[Exercise input — start]
/-! ### Canaries and corruption reports (R293, R294) -/

/-- R293: an engine fails its canary, which started at a time. -/
def State.canaryFail (s : State) (e at_ : Nat) : State :=
  let s := (s.engineOut e).count .mod 0x05 e 6 1
  let s := s.logEvent .mod 2 0x0009 0 (e * 2 ^ 103 + tabGetD s.mod.canaryLast e 0 * 2 ^ 39)
  let s := s.logEvent .mod 2 0x0008 0 (5 * 2 ^ 104 + s.plane * 2 ^ 90)
  s.sendV .mod { vZero with kind := 4, subjPlane := s.plane, reason := 5, time := at_ }

/-- R293: the start of an engine's canary in the present period, once it has come. -/
def State.canaryStart (s : State) (e : Nat) : Option Nat :=
  let p := 1000000 * s.regNow .mod 0xA30001
  let now := s.rackNs .mod
  let at_ := now / max 1 p * p + e * (p / 512)
  if at_ ≤ now then some at_ else none

/-- R280, R293: is an engine named by a Ready or Running Mown entry? -/
def State.engineNamed (s : State) (e : Nat) : Bool := s.mod.sh.mown.any fun x => x.2.names (e / 8) && !x.2.engs.contains e

/-- The version of the bundle that runs; 0 for none. -/
def Rot.version (r : Rot) : Nat :=
  match r.running with
  | some b => b.version
  | none => 0

/-- R293: the canary of the present period, which started at a time, has run with two digests. -/
def State.canaryRun (s : State) (e exact ordered : Nat) : Option Nat → State
  | none => s
  | some at_ =>
    if 512 ≤ e ∨ tabGet s.mod.canaryLast e = some at_ ∨ s.mod.engOut.contains e ∨ (s.mod.sh.mode = 1 ∧ s.engineNamed e) then s
    else
      let ver := s.mod.sh.rot.version
      if exact = Config.canaryDigest 0 ver ∧ ordered = Config.canaryDigest 1 ver then
        s.modMod fun m => { m with canaryLast := tabSet m.canaryLast e at_ }
      else s.canaryFail e at_

/-- R293: CANARY: an engine's canary has run, with the two digests that it computed. -/
def State.canary (s : State) (e exact ordered : Nat) : State := s.canaryRun e exact ordered (s.canaryStart e)

/-- R294: a corruption report; `failing`: the engines that then fail their canaries. -/
def State.corruption (s : State) (a : Access) (val : List Byte) (failing : List Nat) : Nat × State :=
  let w := beNat val
  let job := bits w 127 112
  if val.length ≠ 16 ∨ s.partitionOf job ≠ a.partition then (stRange, s)
  else
    let bad := (List.range 512).filter fun e => failing.contains e && !s.mod.engOut.contains e
    let s := s.mgCount 8
    let s := bad.foldl (fun s e => s.canaryFail e (s.rackNs .mod)) s
    (stOk, s.logEvent .mod 1 0x000A job (bits w 111 98 * 2 ^ 96 + bits w 95 64 * 2 ^ 64 + bad.length * 2 ^ 48))

/-! ### Suspects (R295, R296) -/

/-- R296: the three conditions on a lateness record. -/
def State.lateSuspect (s : State) (r : Lateness) : Bool :=
  decide (s.regNow .mod 0xA50002 ≤ r.barriers ∧ s.regNow .mod 0xA50003 * r.barriers ≤ r.last * 1000 ∧ 0 < r.barriers ∧
    s.regNow .mod 0xA50004 * r.barriers ≤ r.sum)

/-- R296: SUSPECT_EVALUATION, at the end of an evaluation period. -/
def State.suspectEval (s : State) : State :=
  if s.epochOf .mod % max 1 (s.regNow .mod 0xA50001) ≠ 0 then s
  else
    let bad := s.mod.late.filter fun r => s.lateSuspect r.2
    let s := bad.foldl (fun s r =>
      (s.modVe fun e => { e with suspectMask := setIns e.suspectMask r.1 }).issueVerdict 7 r.1 0 0) s
    s.modMod fun m => { m with late := [] }

/-- R296: CLEAR_SUSPECT. -/
def State.clearSuspect (s : State) (val : List Byte) : Nat × State :=
  let n := beNat val
  if val.length ≠ 2 ∨ 511 < n then (stRange, s)
  else (stOk, (s.modVe fun e => { e with suspectMask := e.suspectMask.filter fun q => q != n }).issueVerdict 8 n 0 0)

/-- R230, R295: EPOCH_AUDIT: the audit of a part, and its persistence. -/
def State.epochAudit (s : State) (p : Part) : State :=
  match p with
  | .mod =>
    let limit := s.regNow .mod 0xA60003
    let s := (List.range 64).foldl (fun s t => s.auditTile t) s
    ((List.range 64).filter fun t => decide (limit ≤ (s.tile t).auditRun) && (s.tile t).inService).foldl (fun s t =>
      (s.report .mod 4 0 s.plane).tileOut t) s
  | .ep =>
    let s := s.auditWindows
    if s.reg .ep 0xA60003 ≤ s.ep.auditRun then
      (s.report .ep 4 (s.node .ep) 0).modEp fun e => { e with auditRun := 0 }
    else s

/-! ### Windows (R297, R298) -/

/-- The layout of a window entry, and its Reserved field. -/
def windowOf (w : Nat) : Window × Nat :=
  ({ kind := bits w 127 124, target := bits w 123 114, start := bits w 113 50, length := bits w 49 34, action := bits w 33 32,
     state := 1 }, bits w 31 0)

/-- A window entry as it reads. -/
def Window.word (x : Window) : Nat :=
  x.kind * 2 ^ 124 + x.target * 2 ^ 114 + x.start * 2 ^ 50 + x.length * 2 ^ 34 + x.action * 2 ^ 32

/-- A window entry that holds nothing. -/
def Window.zero : Window where
  kind := 0
  target := 0
  start := 0
  length := 0
  action := 0
  state := 0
[Exercise input — finish]
● **Problem to solve**: Restate word for word the lines of the data above, starting at the line containing "def State.engineNamed (s" and ending at the line containing "else s.canaryFail e at_", both included, and nothing more.

● **Result of this exercise**:
def State.engineNamed (s : State) (e : Nat) : Bool := s.mod.sh.mown.any fun x => x.2.names (e / 8) && !x.2.engs.contains e

/-- The version of the bundle that runs; 0 for none. -/
def Rot.version (r : Rot) : Nat :=
  match r.running with
  | some b => b.version
  | none => 0

/-- R293: the canary of the present period, which started at a time, has run with two digests. -/
def State.canaryRun (s : State) (e exact ordered : Nat) : Option Nat → State
  | none => s
  | some at_ =>
    if 512 ≤ e ∨ tabGet s.mod.canaryLast e = some at_ ∨ s.mod.engOut.contains e ∨ (s.mod.sh.mode = 1 ∧ s.engineNamed e) then s
    else
      let ver := s.mod.sh.rot.version
      if exact = Config.canaryDigest 0 ver ∧ ordered = Config.canaryDigest 1 ver then
        s.modMod fun m => { m with canaryLast := tabSet m.canaryLast e at_ }
      else s.canaryFail e at_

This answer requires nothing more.